This is probably a small contribution, but I'll mention it nonetheless.

Context scoring

To a certain extent you're already looking at the context of a word by using the position in which it's placed. You could add another factor to this by ranking words that appear in a heading (H1, H2, etc.) higher than words inside a paragraph, higher than perhaps words in a bulleted list, etc.

Frequency sanitization

Detecting stop words based on a language might work, but perhaps you could consider using a bell curve to determine which word frequencies / densities are too extravagant (e.g. strip lower 5% and upper 95%). Then apply the scoring on the remaining words. Not only does it prevent stop words, but also key word abuse, at least in theory :)

Ja͢ck
  • 170,779
  • 38
  • 263
  • 309
4

@ refining 'Steps'

In regards to doing these many steps, i would go with a bit 'enhanced' solution, suturing some of your steps together.
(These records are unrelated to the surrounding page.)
-- ==== Sys2Proof/Tests/Slice0.lean ====
section
/-! SUPPORT. The model's own tests. Every expected value is from spec/ (spec/95_test_vectors.md unless another file is named), and the
witnesses show that each statement's hypotheses can be met together. -/

namespace Sys2Proof.Tests

open Sys2Proof.Machine

/-! ## Helpers -/

/-- An Ok answer whose first byte is `b`. -/
def okByte (b : Byte) : Answer := .ok ⟨b, 0, 0, 0, 0, 0⟩

/-- An Ok answer to an open or a write. -/
def ack : Answer := okByte 0

/-- Reset with the device at 0x53 bound and these answers to come. -/
def boundWith (answers : List Answer) : State :=
  { State.reset with
    regs := { Regs.reset with bound := true, busAddr := 0x53 }
    bus := { answers := answers, drawn := 0, history := [], inFlight := none } }

/-- Reset, not bound, with these answers to come. -/
def unboundWith (answers : List Answer) : State := { State.reset with bus := { State.reset.bus with answers := answers } }

/-- A state with these host inputs to come. -/
def hosting (s : State) (pending : List HostInput) : State := { s with host := { pending := pending, reads := [] } }

/-- The outcome is a next state that passes a check. -/
def nextIs (o : Outcome) (check : State → Bool) : Bool :=
  match o with
  | .next t => check t
  | .fault _ => false
  | .refused _ => false

/-- The state of a next outcome, or the given one. -/
def nextOr (o : Outcome) (s : State) : State :=
  match o with
  | .next t => t
  | .fault _ => s
  | .refused _ => s

/-! ## Well-formedness: every check refuses an ill-formed term -/

theorem test_ill_formed_terms :
    (Instr.setOffset 3 0).wellFormed = false ∧ (Instr.tenc 9).wellFormed = false ∧ (Instr.tdec 9 0).wellFormed = false ∧
    (Instr.setThresh 255).wellFormed = false ∧ (Instr.getThresh 9).wellFormed = false := by decide

theorem test_well_formed_terms :
    (Instr.setOffset 2 0xFF).wellFormed = true ∧ (Instr.tenc 8).wellFormed = true ∧ (Instr.tdec 8 0xFF).wellFormed = true ∧
    (Instr.setThresh 0).wellFormed = true ∧ (Instr.getThresh 8).wellFormed = true := by decide

/-! ## Decoding: every constructor from a word written out from R81, R86 and section 2.6 -/

theorem test_decode_power_family :
    decode 0x01530000 = .ok (.init false 0x53) ∧ decode 0x01800000 = .ok (.init true 0) ∧
    decode 0x01D30000 = .ok (.init true 0x53) ∧ decode 0x02000000 = .ok .readId ∧ decode 0x05000800 = .ok (.powerOn 0x08) ∧
    decode 0x06000000 = .ok .getPower := by decide

theorem test_decode_register_family :
    decode 0x03FF0000 = .ok (.rdreg 255) ∧ decode 0x042D0800 = .ok (.wrreg 45 0x08) ∧ decode 0x07000000 = .ok .getOffsets ∧
    decode 0x0801FE00 = .ok (.setOffset 1 0xFE) ∧ decode 0x09000000 = .ok .getFormat ∧
    decode 0x0A000800 = .ok (.setFormat 0x08) := by decide

theorem test_decode_sample_family :
    decode 0x10000000 = .ok .acquire ∧ decode 0x11000000 = .ok .pipe := by decide

theorem test_decode_codec_family :
    decode 0x20080000 = .ok (.tenc 8) ∧ decode 0x21070300 = .ok (.tdec 7 3) ∧ decode 0x22010000 = .ok (.setThresh 1) ∧
    decode 0x23070000 = .ok (.getThresh 7) ∧ decode 0x24000000 = .ok .clearSettings := by decide

theorem test_decode_interrupt_family :
    decode 0x30000000 = .ok .pollInt ∧ decode 0x31006000 = .ok (.decodeInt 0x60) := by decide

theorem test_decode_illegal :
    decode 0x01530001 = .error .reservedNonzero ∧ decode 0x02010000 = .error .fieldANonzero ∧
    decode 0x03000100 = .error .fieldBNonzero ∧ decode 0x05010800 = .error .fieldANonzero ∧
    decode 0x08030100 = .error .axisOutOfRange ∧ decode 0x0B000000 = .error .unknownOpcode ∧
    decode 0x20090000 = .error .kindOutOfRange ∧ decode 0x20000100 = .error .fieldBNonzero ∧
    decode 0x23FF0000 = .error .kindOutOfRange ∧ decode 0x31010000 = .error .fieldANonzero ∧
    decode 0x00000000 = .error .unknownOpcode ∧ (decode 0xFFFFFFFF).toOption = none := by decide

/-- The table's numbering: 32 bits, bit 0 the least significant. -/
theorem test_decode_table_word :
    decodeTableWord 32 0x042D0800 = some (.wrreg 45 0x08) ∧ decodeTableWord 32 0x0B000000 = none := by decide

/-- A placed word is the first command after reset (TDEC TIME_FF, 3: RESULT 0x3C75C28F). -/
theorem test_placed_word_runs :
    nextIs (step (State.reset.withFetchWord 32 0x21070300)) (fun t => t.regs.result == 0x3C75C28F && t.regs.cmd == 0x21070300) =
      true := by decide +kernel

/-! ## Section 2.1: PAIR16 and DECODE6 -/

theorem test_pair16 :
    (([(0x00, 0x00, 0), (0x01, 0x00, 1), (0x00, 0x01, 256), (0x80, 0x00, 128), (0xFF, 0xFF, -1), (0x7F, 0xFF, -129),
      (0x00, 0x80, -32768), (0xFF, 0x7F, 32767), (0x00, 0x04, 1024), (0x00, 0xFC, -1024), (0x34, 0x12, 4660)] :
        List (Byte × Byte × Int)).all fun (lo, hi, v) => (pair16 lo hi).toInt == v) = true := by decide

theorem test_decode6 :
    decode6 ⟨0x00, 0x80, 0xFF, 0x7F, 0x00, 0x04⟩ = (0x8000#16, 0x7FFF#16, 0x0400#16) ∧
    decode6 ⟨0x00, 0x00, 0x00, 0xFC, 0x00, 0x00⟩ = (0#16, 0xFC00#16, 0#16) := by decide

/-! ## Section 2.2: ORIENT with the reference ATAN2, for both values of DEG_PER_RAD -/

/-- ORIENT with the reference ATAN2. -/
def orientRef (k : F64) (x y z : Int) : F64 × F64 :=
  orientWith atan2Reference k (BitVec.ofInt 16 x) (BitVec.ofInt 16 y) (BitVec.ofInt 16 z)

theorem test_orient_axes :
    orientRef degPerRadLiteral 0 0 1024 = (0x0000000000000000#64, 0x8000000000000000#64) ∧
    orientRef degPerRadLiteral 1024 0 0 = (0x0000000000000000#64, 0xC056806C9E3EA392#64) ∧
    orientRef degPerRadExact 1024 0 0 = (0x0000000000000000#64, 0xC056800000000000#64) ∧
    orientRef degPerRadLiteral 0 (-1024) 0 = (0xC056806C9E3EA392#64, 0x8000000000000000#64) ∧
    orientRef degPerRadLiteral 0 0 (-1024) = (0x4066806C9E3EA392#64, 0x8000000000000000#64) ∧
    orientRef degPerRadExact 0 0 (-1024) = (0x4066800000000000#64, 0x8000000000000000#64) := by decide +kernel

theorem test_orient_small_angle :
    orientRef degPerRadLiteral 0 (-1) (-1024) = (0xC0667EA237E1C9F9#64, 0x8000000000000000#64) ∧
    orientRef degPerRadExact 0 1 (-1024) = (0x40667E35A247E663#64, 0x8000000000000000#64) := by decide +kernel

theorem test_orient_extremes :
    orientRef degPerRadLiteral (-32768) (-32768) (-32768) = (0xC060E05176AEFAAE#64, 0x4041A22CA3DB9AD9#64) ∧
    orientRef degPerRadExact 32767 32767 32767 = (0x4046800000000000#64, 0xC041A1D785686A60#64) := by decide +kernel

theorem test_orient_general :
    orientRef degPerRadLiteral (-32768) 32767 1024 = (0x40560DDBAB07A1A8#64, 0x40467EBF1077A246#64) ∧
    orientRef degPerRadExact 100 200 300 = (0x4040D85421F80EB2#64, 0xC02F00B2337F0FEF#64) := by decide +kernel

/-! ## Sections 2.3 and 2.4: ENCODE and DECODE -/

theorem test_encode_thresh_tap :
    (([(0x00000000, 0x00), (0x80000000, 0x00), (0x3D800000, 0x01), (0x3DF5C28F, 0x01), (0x3F800000, 0x10), (0xC0A00000, 0x00),
      (0x42C80000, 0xFF), (0x417F0000, 0xFF), (0x417F5C29, 0xFF), (0x41800000, 0xFF), (0x7F800000, 0xFF), (0xFF800000, 0x00),
      (0x7FC00000, 0x00), (0x00000001, 0x00)] : List (F32 × Byte)).all fun (v, c) => thresholdEncode v .threshTap == c) =
      true := by decide +kernel

theorem test_encode_time_kinds :
    (([(0x3A23D70A, .dur, 0x01), (0x3B449BA6, .dur, 0x04), (0x3C22339C, .dur, 0x0F), (0x3C199999, .dur, 0x0E),
      (0x3E233333, .dur, 0xFF), (0x3E23D70A, .dur, 0xFF), (0x3AA3D70A, .latent, 0x01), (0x3E99999A, .latent, 0xF0),
      (0x3EA33333, .latent, 0xFF), (0x3C23D70A, .window, 0x08), (0x3C75C28F, .timeFf, 0x03), (0x3DCCCCCD, .timeFf, 0x14),
      (0x3FA33333, .timeFf, 0xFF)] : List (F32 × Kind × Byte)).all fun (v, k, c) => thresholdEncode v k == c) =
      true := by decide +kernel

theorem test_encode_other_kinds :
    (([(0x3F000000, .threshAct, 0x08), (0x3FC00000, .threshInact, 0x18), (0x3E99999A, .threshFf, 0x04),
      (0x406CCCCD, .timeInact, 0x03), (0x437F0000, .timeInact, 0xFF), (0x437FE666, .timeInact, 0xFF),
      (0x43800000, .timeInact, 0xFF)] : List (F32 × Kind × Byte)).all fun (v, k, c) => thresholdEncode v k == c) =
      true := by decide +kernel

theorem test_decode_codes :
    (([(0, .threshTap, 0x00000000), (255, .threshTap, 0x417F0000), (8, .threshAct, 0x3F000000),
      (32, .threshInact, 0x40000000), (5, .threshFf, 0x3EA00000), (3, .dur, 0x3AF5C28F), (7, .dur, 0x3B8F5C29),
      (15, .dur, 0x3C199999), (255, .dur, 0x3E233333), (3, .latent, 0x3B75C28F), (240, .window, 0x3E999999),
      (200, .timeFf, 0x3F800000), (255, .timeInact, 0x437F0000)] : List (Byte × Kind × F32)).all
        fun (c, k, v) => thresholdDecode c k == v) = true := by decide +kernel

/-! ## Section 2.5: INTDEC -/

theorem test_intdec :
    (([(0x00, 0x00), (0x60, 0x60), (0x40, 0x40), (0x01, 0x01), (0x80, 0x00), (0xFF, 0x7F), (0x83, 0x03), (0x55, 0x55),
      (0xAA, 0x2A)] : List (Byte × Byte)).all fun (s, f) => intdec s == f) = true := by decide

theorem test_event_flags_of_0x60 :
    eventFlags (intdec 0x60) =
      { freeFall := false, dataReady := true, tap := true, doubleTap := false, activity := false, inactivity := false,
        watermark := false, overrun := false } := by decide

/-! ## Sections 2.6 and 2.7: one command each -/

theorem test_init_binds :
    nextIs (step (hosting (unboundWith [ack, okByte 0xE5, okByte 0x00]) [.write .word 0x00 0x01530000]))
      (fun t => statusWord t.regs == 0x08 && t.regs.busAddr == 0x53 && t.regs.id == 0xE5 && t.regs.result == 0xE5 &&
        t.bus.history.map (·.transaction) == [.busOpen 0x53, .memRead 0 1, .memRead 45 1]) = true := by decide

theorem test_init_power_read_err_keeps_anomaly :
    nextIs (exec (.init false 0x53) (unboundWith [ack, okByte 0x00, .err]))
      (fun t => t.regs.code == 1 && t.regs.anomaly && t.regs.bound && t.regs.result == 0) = true := by decide

theorem test_readId_zero_is_anomalous :
    nextIs (exec .readId (boundWith [okByte 0x00])) (fun t => t.regs.id == 0 && t.regs.anomaly && t.regs.code == 0) =
      true := by decide

theorem test_readId_unbound :
    nextIs (step (hosting State.reset [.write .word 0x00 0x02000000]))
      (fun t => statusWord t.regs == 0x01 && t.bus.history == []) = true := by decide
Not sure, whether a full lexer is better though, if you design it perfectly to fit your needs, e.g. look only for text within hX etc. But you would have to mean _serious business since it can be a headache to implement. Though i will put my point out and say that a Flex / Bison solution in another language (PHP offers poor support as it is such a high-level language) would be an 'insane' speed boost.
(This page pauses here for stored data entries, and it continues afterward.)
-- ==== Sys2Proof/Syntax.lean ====
section
/-! DEFINITION. The commands of the block: one constructor per row of spec/opcode_table.json, with what the row
says the command carries. A detection that the spec leaves to hardware (a residue or parity hit, a tag mismatch, an
ECC word, a sensor reading) is an operand of the command that meets it. -/
namespace Sys2Proof

/-- The fields of a 64-bit vector instruction (05 R139), as its word gives them; OPC is the command. `rsv` holds bits
[25:22]. In the Ledger class and VFENCE the index of bits [50:45] is 2·va + vb/16. -/
structure VInsn where
  vd : Nat := 0
  va : Nat := 0
  vb : Nat := 0
  td : Nat := 0
  ts : Nat := 0
  rmode : Nat := 0
  ftz : Bool := false
  ovfSp : Bool := false
  sum : Bool := false
  lreg : Bool := false
  rsv : Nat := 0
  cnt : Nat := 0
deriving DecidableEq, Repr

/-- A corruption that a memory access met, at a device address: a parity hit in a pan store or in the Brine store; or on an LPDDR5X read the link
errors and the check mismatches it met in a row (06 R177, R184, R190, R196; 01 R39). -/
inductive Hit where
  | panParity (addr : Nat)
  | brineParity (addr : Nat)
  | lpd (addr link mism : Nat)
deriving DecidableEq, Repr

/-- A mandatory common command code of MIPI I3C that a target acts on (18 R477; notes/assumptions/29.md): a dynamic address assigned, every dynamic address
reset, in-band interrupts enabled or disabled, the status asked for. -/
inductive Ccc where
  | assign (addr : Fin 128)
  | rstdaa | enec | disec | getstatus
deriving DecidableEq, Repr

/-- A Bund transaction (13 R361); a COLL's and a SLUICE's content is carried as named data by its own commands. -/
structure Txn where
  op : Nat
  flags : Nat := 0
  dst : Nat
  src : Nat
  tag : Nat := 0
  status : Nat := 0
  hops : Nat := 8
  job : Nat := 0
  addr : Nat := 0
  data : List Nat := []
  len : Nat := 0
deriving DecidableEq, Repr

/-- A routing request at its owner (09 R259). SOURCE: the peer index, the Terrace, LOCAL. -/
structure SlReq where
  expert : Nat
  token : Nat
  rank : Nat
  gate : Nat
  srcPeer : Nat
  srcTer : Nat
  srcLocal : Bool
deriving DecidableEq, Repr

/-- A received flit (13 R358): header fields, the payload in use, and the two detections, CRC and tag. -/
structure FlitIn where
  seq : Nat
  ackSeq : Nat
  vc : Nat
  kind : Nat
  cvc : Nat := 0
  credits : Nat := 0
  payload : List Nat := []
  crcOk : Bool := true
  tagOk : Bool := true
deriving DecidableEq, Repr

/-- A frame received on the host port (13 R372, R373, R376): the destination MAC address and what its Ethernet and IP headers say (a VLAN tag's PCP,
IPv6, a fragment, the two UDP ports, whether the UDP checksum holds), the header's fields with its raw TYPE and OP codes, the data as received and
the GCM tag, CE, and the bytes of its priority's share of the receive buffer that are taken. A READ_REQ has no data and asks for PAYLEN bytes
(notes/assumptions/24.md). -/
structure Packet where
  typ : Nat
  op : Nat := 0
  mac : Nat := 0
  vlan : Option Nat := none
  v6 : Bool := false
  fragment : Bool := false
  ports : Nat × Nat := (47361, 47361)
  sumOk : Bool := true
  ver : Nat := 1
  flags : Nat := 0
  flow : Nat
  psn : Nat := 0
  ackPsn : Nat := 0
  msg : Nat := 0
  rsv : Nat := 0
  addr : Nat := 0
  data : List Nat := []
  len : Nat := 0
  tag : List Nat := []
  ce : Bool := false
  taken : Nat := 0
deriving DecidableEq, Repr

/-- What another member, or the members below it in the commit tree, bring to a step (10 R274, R284): the contributing samples and tokens, and for each
tensor (TENSOR_ID, AMAX, SATCNT, INFCNT, NANCNT); and the last write times of the snapshot layers in ns, the slowest member's (16 R442). -/
structure StepShare where
  samples : Nat := 0
  tokens : Nat := 0
  casts : List (List Nat) := []
  writes : List (Option Nat) := []
deriving DecidableEq, Repr

/-- What a Grader word's check found on read (11 R311). -/
inductive Ecc where
  | clean | corrected | uncorrectable
deriving DecidableEq, Repr

/-- The pan-cycle counts of a report window (15 R423). -/
structure SlowCounts where
  done : Nat
  lShare : Nat
  lPower : Nat
  lWait : Nat
  lInput : Nat
deriving DecidableEq, Repr

/-- An I3C private write (18 R478): the target address, LEN, the payload, whether its CRC is good. -/
structure Frame where
  addr : Nat := 0x30
  len : Nat
  payload : List Nat := []
  crcOk : Bool := true
deriving DecidableEq, Repr

/-- A packed record that a receiver asks for again (03 R101): record i of the LADD with a tag, or the record of a slot, token and column that a
Sluice formed. -/
inductive Again where
  | ladd (tag index : Nat)
  | sluice (ownTer ter expert slot token col : Nat)
deriving DecidableEq, Repr

/-- The agents that reach register space (19 R504). -/
inductive Agent where
  | pawezel | renura | security | debug
  | pan (p : Fin 64)
deriving DecidableEq, Repr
However, luckily libxml provides magnificent features and as the following should show, you will end up having multiple steps in one. Before the point where you analyse the contents, setup language(stopwords), minify the NodeList set and work from there.

  1. load full page in
  2. detect language
  3. extract only <body> into seperate field
  4. release a tad of memory from <head> and others like, eg. unset($fullpage);
  5. fire your algorithm (if pcntl - linux host - is available, forking and releasing browser is a nice feature)

While using DOM parsers, one should realize that settings may introduce further validation for attributes href and src, depending on library (such as parse_url and likes)
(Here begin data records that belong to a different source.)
/-- The policy table in force (18 R486, R487; 10 R271): its field records and recipe entries; a field without a record
takes its default; `recipeOk` is false when the entries break 10 R272. -/
structure Policy where
  recs : List PolicyRec := []
  recipes : List Recipe := []
  recipeOk : Bool := true
deriving DecidableEq, Repr

/-- The wear record of the NOR (16 R454, R455): pans out, channels out, beds out, port states, NAND blocks, lanes, Crust off, Skim
engines out, by unit number. -/
structure Wear where
  pans : List Nat := []
  chans : List Nat := []
  beds : List Nat := []
  lanes : List Nat := []
  skims : List Nat := []
  nand : Nat := 0
  crustOff : Bool := false
deriving DecidableEq, Repr

/-- A Tally checkpoint (18 R498): the 60 bytes and the two signatures. -/
structure Checkpoint where
  body : List Nat
  sig : List Nat
deriving DecidableEq, Repr

/-- A snapshot image (16 R434): layer, holder job slot, the header's fields, the sections and whether COMPLETE is set. -/
structure SnapImage where
  layer : Nat
  job : Nat
  slotNo : Nat
  step : Nat
  header : List Nat
  sections : List Nat
  complete : Bool
deriving DecidableEq, Repr

/-- Pawezel's flash, keys and sensors (18 R475 to R498). `aliasFrom`: what the Alias key was derived from at the last boot (R493). Sensor numbers are those of R552;
rails hold (mV, mA). -/
structure Pwz where
  types : List ImageType := [{}, {}, {}, { a := { valid := false } }]
  update : Option Update := none
  ownerKeys : List KeySlot := List.replicate 4 {}
  vendorRevoked : List Bool := List.replicate 4 false
  ownerRecord : List (Nat × Nat) := []
  crustEpochs : Nat := 0
  hssNext : Nat := 0
  hssFuses : Nat := 0
  aliasFrom : List Nat := List.replicate 197 0
  policy : Policy := {}
  wear : Wear := {}
  tally : List Checkpoint := []
  crust : List SnapImage := []
  die : List Int := List.replicate 72 0
  rails : List (Int × Int) := List.replicate 24 (0, 0)
  inlet : Int := 0
  outlet : Int := 0
  flow : Int := 0
  flowRun : Nat := 0
  tempRun : Nat := 0
  flowEpisode : Bool := false
  tempEpisode : Bool := false
  coolSince : Nat := 0
deriving DecidableEq, Repr

/-- The I3C target (18 R477, R478): dynamic address, whether in-band interrupts are disabled, sampled SID, ALERT_N asserted, the reply waiting to be
read. -/
structure I3C where
  dynAddr : Option Nat := none
  ibiOff : Bool := false
  sid : Nat := 0
  alert : Bool := false
  reply : Option (List Nat) := none
deriving DecidableEq, Repr

/-- A Bittern record with its record number (18 R479, R482). -/
structure Record where
  num : Nat
  bytes : List Nat
deriving DecidableEq, Repr

/-- A page of the Bittern NOR (18 R482): its header's magic value, first record number and CRC-32C, and its records. -/
structure NorPage where
  magic : Nat
  first : Nat
  crc : Nat
  recs : List Record
deriving DecidableEq, Repr

/-- The Bittern log (18 R482): the RAM ring, the NOR pages, the next record number, the number of the first record not yet in NOR. -/
structure Bittern where
  ring : List Record := []
  nor : List NorPage := []
  next : Nat := 0
  written : Nat := 0
deriving DecidableEq, Repr

/-- The input, the pins and the bring-up (20 R529 to R538): excursion marks, one per threshold of R534; TIDE_OUT with the Tide
nanosecond of its fall (R531). -/
structure Inputs where
  island : Bool := true
  pwrEn : Bool := true
  modResetN : Bool := true
  stage : Stage := .served
  overMark : Bool := false
  underMark : Bool := false
  holdupMark : Bool := false
  tideOut : Bool := false
  tideFall : Nat := 0
deriving DecidableEq, Repr

/-! ### The Tide and power control (14, 17) -/

/-- A schedule entry (14 R385), with the Tide time in ns at which it was accepted, whether a forward step of the Tide passed it, and whether it
has fired. -/
structure TideEntry where
  ns : Nat
  sec : Nat
  action : Nat
  param : Nat
  job : Nat
  step : Nat
  arg : Nat
  accepted : Nat := 0
  passed : Bool := false
  fired : Bool := false
deriving DecidableEq, Repr

/-- The Tide (14 R379 to R388): the clock and its latch, TID_CTRL, TID_STATUS, the offset, the late count, the servo (the correction pending in ns,
the ticks since its last nanosecond, the run of Sync messages within ±1 µs, its frequency correction in 10⁻⁹ with the part of a nanosecond that has
gathered, the present offset from PTP as the corrections since the last Sync leave it), whether the last tick passed over NS = 0, the schedule keyed by
entry index. -/
structure Tide where
  sec : Nat := 0
  ns : Nat := 0
  latch : Nat := 0
  edgeMode : Nat := 0
  edgeDelay : Nat := 0
  unset : Bool := true
  locked : Bool := false
  holdover : Bool := false
  edgeOk : Bool := false
  offset : Int := 0
  late : Nat := 0
  pending : Int := 0
  slew : Nat := 0
  syncRun : Nat := 0
  freq : Int := 0
  freqPart : Int := 0
  ptpErr : Int := 0
  skipped : Bool := false
  entries : SMap TideEntry := []
deriving DecidableEq, Repr

/-- An energy counter in µJ with its carried fraction in half nanojoules and its latched upper half (17 R471). -/
structure Energy where
  uJ : Nat := 0
  frac : Nat := 0
  hi : Nat := 0
deriving DecidableEq, Repr

/-- A Terrace's power state (17 R459, R460, R464, R466, R467, R469). KCAL in 1/10,000; EST in W. -/
structure TerPower where
  ftarget : Nat := 0x514
  slots : Nat := 0x40
  therm : Nat := 0x40
  fast : Bool := false
  throttle : Bool := false
  est : Nat := 0
  estMw : Nat := 0
  staticMw : Nat := 0
  droop : Nat := 0
  fastCount : Nat := 0
  kcal : Nat := 10000
deriving DecidableEq, Repr

/-- Package power state (17 R461 to R471): C_sched, C_therm, C_mod in W, fractions, thermal status, the ceiling's r
in 10⁻⁹ K/W, episodes, and the 1 ms checks since C_mod last rose (R463). What the means are taken over: the package estimates in mW and their number since
the last calibration and since the last thermal ceiling, the package rails in µW and their number since the last calibration (R460, R468), the last
100 ms of J2 in µW (R463), the inlet at the last 5 s of thermal ceilings in 0.1 °C (R468). -/
structure Pwr where
  sched : Nat := 0x866
  therm : Nat := 0x866
  module : Nat := 0x866
  frac : List Nat := [25, 25, 25, 25]
  tjMax : Nat := 0
  tIn : Nat := 0
  tripped : Bool := false
  flowLow : Bool := false
  r : Nat := 10000000
  moduleEpisode : Bool := false
  raiseRun : Nat := 0
  thermEpisode : Bool := false
  quayMw : Nat := 0
  calSum : Nat := 0
  calCount : Nat := 0
  railSum : Nat := 0
  railCount : Nat := 0
  ceilSum : Nat := 0
  ceilCount : Nat := 0
  j2 : List Nat := []
  inlets : List Int := []
  part : List Energy := List.replicate 4 {}
  job : List Energy := List.replicate 16 {}
  input : Energy := {}
deriving DecidableEq, Repr

/-! ### Jobs, steps and the input pipeline (15, 16, 10, 11) -/

/-- The slot states of 15 R412. -/
inductive JState where
  | empty | created | running | suspended | recovering | stopped | lost
deriving DecidableEq, Repr

/-- A reservation (15 R549): partition, STAGE_MIB, MEM_GIB, STAGE_DEV, the data parts (Terrace, device address, bytes), the
context save areas (Terrace, device address). -/
structure Resv where
  part : Nat
  stageMib : Nat
  memGib : Nat
  stageDev : Nat
  data : List (Nat × Nat × Nat)
  save : List (Nat × Nat)
deriving DecidableEq, Repr

/-- An augmentation operation (11 R317): SPEC holds (KIND, LO, HI). -/
structure AugOp where
  opcode : Nat
  nparam : Nat
  media : Nat
  prob : Nat
  specs : List (Nat × Nat × Nat)
deriving DecidableEq, Repr

/-- The job-start record's fields that the job keeps (15 R406). -/
structure JobRec where
  seed : Nat
  evalSeed : Nat
  n : Nat
  serving : Bool
  strict : Bool
  sliced : Bool
  treatLog : Bool
  visChannels : Nat
  fill : Nat
  fillY : Nat
  fillCb : Nat
  fillCr : Nat
  share : Nat
  patchW : Nat
  patchH : Nat
  patchF : Nat
  hop : Nat
  aug : List AugOp
  nflow : Nat
  naddr : Nat
  firstStep : Nat
  restore : Nat
  restoreStep : Nat
deriving DecidableEq, Repr

/-- A peer entry of the topology record (15 R408). -/
structure Peer where
  bundId : Nat
  child : Bool
  partner : Bool
  slot : Nat
deriving DecidableEq, Repr

/-- The topology record (15 R408): PARENT none at the root; routes (DST, PORT). -/
structure Topo where
  selfId : Nat
  peers : List Peer
  routes : List (Nat × Nat)
  dpSize : Nat
  dpPos : Nat
  parent : Option Nat
  nmemb : Nat
deriving DecidableEq, Repr

/-- An entry of the buffer table (15 R409, 06 R188): KIND 0 COPY, 1 PRODUCED, 2 INPUT, 3 STATE; SOURCE's 16 bytes. -/
structure BufEntry where
  base : Nat
  len : Nat
  kind : Nat
  source : List Nat
deriving DecidableEq, Repr

/-- A redo unit (15 R409, 10 R278). -/
structure RedoUnit where
  unit : Nat
  dir : Nat
  top : Nat
  watch : Nat
  gate : Nat
  entries : List Nat
  verdict : Nat
deriving DecidableEq, Repr

/-- A PAN section (15 R409). -/
structure PanImage where
  imem : List Nat
  dmem : List Nat
  live : Nat
deriving DecidableEq, Repr

/-- The compiled program as loaded (15 R409): the chain table as its 32-byte entries, DATA sections (DEST, bytes), the SHA-384
of the whole image (18 R497). -/
structure Program where
  pans : Nat
  memMib : Nat
  layers : Nat
  images : List PanImage
  bufs : List BufEntry
  redo : List RedoUnit
  ckpt : Nat
  chain : List (List Nat)
  data : List (Nat × List Nat)
  digest : List Nat
deriving DecidableEq, Repr

/-- A manifest entry at its epoch and position (11 R295). -/
structure ManEntry where
  epoch : Nat
  pos : Nat
  bytes : List Nat
deriving DecidableEq, Repr

/-- An override record (11 R319), and the first step number it takes effect for. -/
structure Override where
  sample : Nat
  epoch : Nat
  opidx : Nat
  param : Nat
  value : Nat
  since : Nat := 0
deriving DecidableEq, Repr

/-- A command accepted in CREATED whose checks JOB_START makes (15 R412): a manifest window (epoch, first position, entries), or override
records. -/
inductive Held where
  | window (epoch pos : Nat) (entries : List (List Nat))
  | overrides (recs : List (List Nat))
deriving DecidableEq, Repr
Another way of getting by the timeout / memory consumption stuff is to call php-cli (also works for a windows host) and 'get on with business' and start next document. See this question for more info.

If you scroll down a bit, look at the proposed schema - initial crawling would put only body in database (and additionally lang in your case) and then run a cron-script, filling in the ft_index whilst using the following function

    function analyse() {
        ob_start(); // dont care about warnings, clean ob contents after parse
        $doc->loadHTML("<html><head><meta http-equiv=\"Content-Type\" content=\"text/html;charset=UTF-8\"/></head><body><pre>" . $this->html_entity_decode("UTF-8") . "</pre></body>");
        ob_end_clean();
        $weighted_ft = array('0'=>"",'5'=>"",'15'=>"");

        $includes = $doc->getElementsByTagName('h1');
        // relevance wieght 0
        foreach ($includes as $h) {


                $text = $h->textContent;
                // check/filter stopwords and uniqueness
                // do so with other weights as well, basically narrow it down before counting
                $weighted_ft['0'] .= " " . $text;


        }
        // relevance wieght 5
        $includes = $doc->getElementsByTagName('h2');
        foreach ($includes as $h) {
            $weighted_ft['5'] .= " " . $h->textContent;
        }
        // relevance wieght 15
        $includes = $doc->getElementsByTagName('p');
        foreach ($includes as $p) {
            $weighted_ft['15'] .= " " . $p->textContent;
        }
            // pseudo; start counting frequencies and stuff
            // foreach weighted_ft sz do 
            //   foreach word in sz do 
            //      freqency / prominence
 }

    function html_entity_decode($toEncoding) {
        $encoding = mb_detect_encoding($this->body, "ASCII,JIS,UTF-8,ISO-8859-1,ISO-8859-15,EUC-JP,SJIS");
        $body = mb_convert_encoding($this->body, $toEncoding, ($encoding != "" ? $encoding : "auto"));
        return html_entity_decode($body, ENT_QUOTES, $toEncoding);
    }

The above is a class, resembling your database which has the page 'body' field loaded in prehand.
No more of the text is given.